- Opening Delimiter -

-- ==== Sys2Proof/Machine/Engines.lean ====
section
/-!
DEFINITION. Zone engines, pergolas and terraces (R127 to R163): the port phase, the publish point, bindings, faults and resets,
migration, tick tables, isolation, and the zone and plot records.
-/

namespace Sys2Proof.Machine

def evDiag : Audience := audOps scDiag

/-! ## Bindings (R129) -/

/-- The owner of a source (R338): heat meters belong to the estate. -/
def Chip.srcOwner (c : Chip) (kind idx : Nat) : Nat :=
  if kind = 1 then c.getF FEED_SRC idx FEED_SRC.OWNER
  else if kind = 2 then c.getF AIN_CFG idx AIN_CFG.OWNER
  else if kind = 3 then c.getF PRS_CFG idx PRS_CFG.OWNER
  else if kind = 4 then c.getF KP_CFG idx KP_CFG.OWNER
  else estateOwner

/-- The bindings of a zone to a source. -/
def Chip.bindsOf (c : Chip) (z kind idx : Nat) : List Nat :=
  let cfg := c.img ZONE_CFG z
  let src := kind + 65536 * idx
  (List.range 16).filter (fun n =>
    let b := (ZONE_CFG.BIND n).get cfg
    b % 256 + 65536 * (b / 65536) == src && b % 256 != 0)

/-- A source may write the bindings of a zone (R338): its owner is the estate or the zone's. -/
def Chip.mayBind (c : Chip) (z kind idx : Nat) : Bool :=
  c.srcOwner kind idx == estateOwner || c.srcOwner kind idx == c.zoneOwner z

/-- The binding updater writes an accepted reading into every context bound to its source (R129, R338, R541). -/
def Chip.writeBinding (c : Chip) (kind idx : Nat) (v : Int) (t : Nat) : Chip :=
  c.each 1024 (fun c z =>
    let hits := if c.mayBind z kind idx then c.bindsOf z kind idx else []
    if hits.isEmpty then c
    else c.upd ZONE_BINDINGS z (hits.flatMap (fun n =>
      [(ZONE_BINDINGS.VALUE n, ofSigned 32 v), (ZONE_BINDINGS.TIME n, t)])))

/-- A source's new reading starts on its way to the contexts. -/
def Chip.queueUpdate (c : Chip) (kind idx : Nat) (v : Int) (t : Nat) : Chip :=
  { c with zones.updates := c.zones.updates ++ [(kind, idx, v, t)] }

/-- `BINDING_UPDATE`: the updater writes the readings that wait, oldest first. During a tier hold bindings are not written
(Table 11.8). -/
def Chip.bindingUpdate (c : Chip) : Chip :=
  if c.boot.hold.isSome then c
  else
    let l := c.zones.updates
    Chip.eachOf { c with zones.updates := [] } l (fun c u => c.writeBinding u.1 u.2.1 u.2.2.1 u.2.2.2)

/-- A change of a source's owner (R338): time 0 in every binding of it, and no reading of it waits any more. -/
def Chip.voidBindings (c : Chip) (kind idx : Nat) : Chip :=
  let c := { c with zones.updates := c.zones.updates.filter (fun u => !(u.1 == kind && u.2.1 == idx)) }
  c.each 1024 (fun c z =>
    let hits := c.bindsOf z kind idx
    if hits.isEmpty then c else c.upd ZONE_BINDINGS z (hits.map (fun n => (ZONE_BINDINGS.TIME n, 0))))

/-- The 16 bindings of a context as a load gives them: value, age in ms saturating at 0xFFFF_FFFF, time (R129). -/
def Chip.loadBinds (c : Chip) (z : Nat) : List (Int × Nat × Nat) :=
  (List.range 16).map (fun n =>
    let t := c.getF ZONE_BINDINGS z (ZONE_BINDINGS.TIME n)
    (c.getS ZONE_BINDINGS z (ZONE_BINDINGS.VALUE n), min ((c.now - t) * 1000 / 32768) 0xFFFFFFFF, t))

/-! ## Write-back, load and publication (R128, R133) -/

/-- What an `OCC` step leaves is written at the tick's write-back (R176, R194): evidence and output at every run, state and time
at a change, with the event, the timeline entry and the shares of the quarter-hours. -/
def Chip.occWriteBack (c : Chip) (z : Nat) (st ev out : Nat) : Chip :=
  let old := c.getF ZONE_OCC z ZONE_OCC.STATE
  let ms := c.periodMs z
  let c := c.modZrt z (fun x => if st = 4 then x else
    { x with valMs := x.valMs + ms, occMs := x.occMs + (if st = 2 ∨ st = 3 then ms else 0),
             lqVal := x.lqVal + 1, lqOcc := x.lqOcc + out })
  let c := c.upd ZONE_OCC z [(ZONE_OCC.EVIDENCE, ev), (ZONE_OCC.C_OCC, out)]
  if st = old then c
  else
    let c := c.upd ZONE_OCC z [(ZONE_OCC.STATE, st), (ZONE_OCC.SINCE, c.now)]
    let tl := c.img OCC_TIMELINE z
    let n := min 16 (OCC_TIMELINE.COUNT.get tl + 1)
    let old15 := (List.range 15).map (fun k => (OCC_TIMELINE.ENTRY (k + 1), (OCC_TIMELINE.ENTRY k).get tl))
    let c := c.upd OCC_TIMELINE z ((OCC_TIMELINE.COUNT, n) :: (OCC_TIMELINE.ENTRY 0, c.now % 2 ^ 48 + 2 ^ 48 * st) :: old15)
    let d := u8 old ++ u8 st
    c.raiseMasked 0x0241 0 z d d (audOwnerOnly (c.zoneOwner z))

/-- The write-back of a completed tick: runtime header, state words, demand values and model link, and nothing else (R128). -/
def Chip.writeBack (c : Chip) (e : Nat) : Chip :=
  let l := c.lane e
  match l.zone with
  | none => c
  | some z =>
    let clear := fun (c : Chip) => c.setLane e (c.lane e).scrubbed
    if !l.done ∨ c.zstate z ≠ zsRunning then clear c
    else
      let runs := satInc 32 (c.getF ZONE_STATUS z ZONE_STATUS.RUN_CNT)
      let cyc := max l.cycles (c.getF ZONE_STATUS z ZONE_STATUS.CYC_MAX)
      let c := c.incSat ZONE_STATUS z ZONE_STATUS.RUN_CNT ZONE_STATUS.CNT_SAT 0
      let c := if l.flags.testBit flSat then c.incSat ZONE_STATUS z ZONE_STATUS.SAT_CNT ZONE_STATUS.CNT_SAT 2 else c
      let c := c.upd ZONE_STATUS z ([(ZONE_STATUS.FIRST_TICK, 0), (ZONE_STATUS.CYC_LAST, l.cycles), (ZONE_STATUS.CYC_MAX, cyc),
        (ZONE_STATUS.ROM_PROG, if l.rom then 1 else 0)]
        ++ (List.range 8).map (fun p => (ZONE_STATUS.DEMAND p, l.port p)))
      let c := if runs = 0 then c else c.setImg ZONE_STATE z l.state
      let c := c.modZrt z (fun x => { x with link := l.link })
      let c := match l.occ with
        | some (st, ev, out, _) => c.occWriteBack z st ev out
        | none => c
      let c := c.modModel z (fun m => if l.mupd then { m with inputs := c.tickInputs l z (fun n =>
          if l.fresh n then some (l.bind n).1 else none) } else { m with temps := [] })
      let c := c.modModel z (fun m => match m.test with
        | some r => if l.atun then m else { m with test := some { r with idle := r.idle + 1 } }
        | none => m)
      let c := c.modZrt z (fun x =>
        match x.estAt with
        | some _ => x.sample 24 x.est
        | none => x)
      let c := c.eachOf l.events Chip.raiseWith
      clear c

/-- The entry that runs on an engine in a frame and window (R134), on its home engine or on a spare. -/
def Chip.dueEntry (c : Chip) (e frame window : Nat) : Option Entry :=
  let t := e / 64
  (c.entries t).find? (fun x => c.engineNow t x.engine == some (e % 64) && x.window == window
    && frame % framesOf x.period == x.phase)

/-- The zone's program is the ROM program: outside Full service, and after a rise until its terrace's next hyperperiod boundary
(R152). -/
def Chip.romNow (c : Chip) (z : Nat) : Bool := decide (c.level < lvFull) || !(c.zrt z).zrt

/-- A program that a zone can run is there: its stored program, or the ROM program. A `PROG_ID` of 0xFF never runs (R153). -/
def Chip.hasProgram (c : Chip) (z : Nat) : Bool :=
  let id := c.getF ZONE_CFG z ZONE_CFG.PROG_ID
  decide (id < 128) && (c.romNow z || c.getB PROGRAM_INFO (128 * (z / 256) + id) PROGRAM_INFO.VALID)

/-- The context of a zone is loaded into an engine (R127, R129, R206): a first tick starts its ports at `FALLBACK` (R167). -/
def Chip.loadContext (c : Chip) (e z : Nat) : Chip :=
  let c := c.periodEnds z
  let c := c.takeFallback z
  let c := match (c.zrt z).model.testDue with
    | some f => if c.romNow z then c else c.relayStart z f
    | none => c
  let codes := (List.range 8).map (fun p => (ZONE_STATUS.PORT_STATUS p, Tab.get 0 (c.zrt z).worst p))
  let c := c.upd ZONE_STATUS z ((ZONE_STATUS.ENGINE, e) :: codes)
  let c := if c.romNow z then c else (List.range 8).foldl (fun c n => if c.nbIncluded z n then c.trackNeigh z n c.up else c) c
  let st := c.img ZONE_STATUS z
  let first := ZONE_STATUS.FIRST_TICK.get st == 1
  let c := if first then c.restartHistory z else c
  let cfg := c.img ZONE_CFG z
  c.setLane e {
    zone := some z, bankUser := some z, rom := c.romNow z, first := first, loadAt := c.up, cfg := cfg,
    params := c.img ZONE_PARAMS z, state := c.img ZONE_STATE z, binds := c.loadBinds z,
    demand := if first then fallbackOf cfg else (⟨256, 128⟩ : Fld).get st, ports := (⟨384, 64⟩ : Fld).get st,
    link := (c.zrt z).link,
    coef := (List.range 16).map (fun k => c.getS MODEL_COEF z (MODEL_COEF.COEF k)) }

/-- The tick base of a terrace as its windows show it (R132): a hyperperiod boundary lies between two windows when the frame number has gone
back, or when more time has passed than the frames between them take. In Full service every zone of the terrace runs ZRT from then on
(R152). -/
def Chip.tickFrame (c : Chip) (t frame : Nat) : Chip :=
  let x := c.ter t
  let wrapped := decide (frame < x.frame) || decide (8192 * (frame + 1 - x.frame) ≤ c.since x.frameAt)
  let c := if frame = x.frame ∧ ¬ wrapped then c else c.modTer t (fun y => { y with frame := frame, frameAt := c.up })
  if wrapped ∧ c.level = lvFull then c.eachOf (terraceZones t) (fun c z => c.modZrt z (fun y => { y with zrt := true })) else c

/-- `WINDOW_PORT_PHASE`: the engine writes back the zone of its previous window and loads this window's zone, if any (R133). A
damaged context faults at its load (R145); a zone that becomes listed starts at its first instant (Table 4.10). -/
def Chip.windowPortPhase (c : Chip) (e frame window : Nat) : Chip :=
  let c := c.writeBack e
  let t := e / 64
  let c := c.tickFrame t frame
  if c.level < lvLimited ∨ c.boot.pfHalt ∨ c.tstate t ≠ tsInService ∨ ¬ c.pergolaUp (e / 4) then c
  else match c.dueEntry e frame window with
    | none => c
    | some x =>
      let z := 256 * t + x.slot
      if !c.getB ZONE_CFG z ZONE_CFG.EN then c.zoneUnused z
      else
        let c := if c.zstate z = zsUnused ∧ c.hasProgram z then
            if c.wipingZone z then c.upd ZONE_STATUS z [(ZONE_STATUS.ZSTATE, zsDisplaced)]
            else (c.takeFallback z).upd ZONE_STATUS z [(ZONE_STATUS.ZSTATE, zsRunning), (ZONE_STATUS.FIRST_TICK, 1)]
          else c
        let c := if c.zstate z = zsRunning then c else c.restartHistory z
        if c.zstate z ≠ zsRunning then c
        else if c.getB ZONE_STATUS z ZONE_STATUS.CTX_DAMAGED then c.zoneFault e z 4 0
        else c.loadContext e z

- Closing Delimiter -

Please return exactly the lines from the opening line of the data above through the line with "a source. -/", both included and nothing else.

-- ==== Sys2Proof/Machine/Engines.lean ====
section
/-!
DEFINITION. Zone engines, pergolas and terraces (R127 to R163): the port phase, the publish point, bindings, faults and resets,
migration, tick tables, isolation, and the zone and plot records.
-/

namespace Sys2Proof.Machine

def evDiag : Audience := audOps scDiag

/-! ## Bindings (R129) -/

/-- The owner of a source (R338): heat meters belong to the estate. -/
def Chip.srcOwner (c : Chip) (kind idx : Nat) : Nat :=
  if kind = 1 then c.getF FEED_SRC idx FEED_SRC.OWNER
  else if kind = 2 then c.getF AIN_CFG idx AIN_CFG.OWNER
  else if kind = 3 then c.getF PRS_CFG idx PRS_CFG.OWNER
  else if kind = 4 then c.getF KP_CFG idx KP_CFG.OWNER
  else estateOwner

/-- The bindings of a zone to a source. -/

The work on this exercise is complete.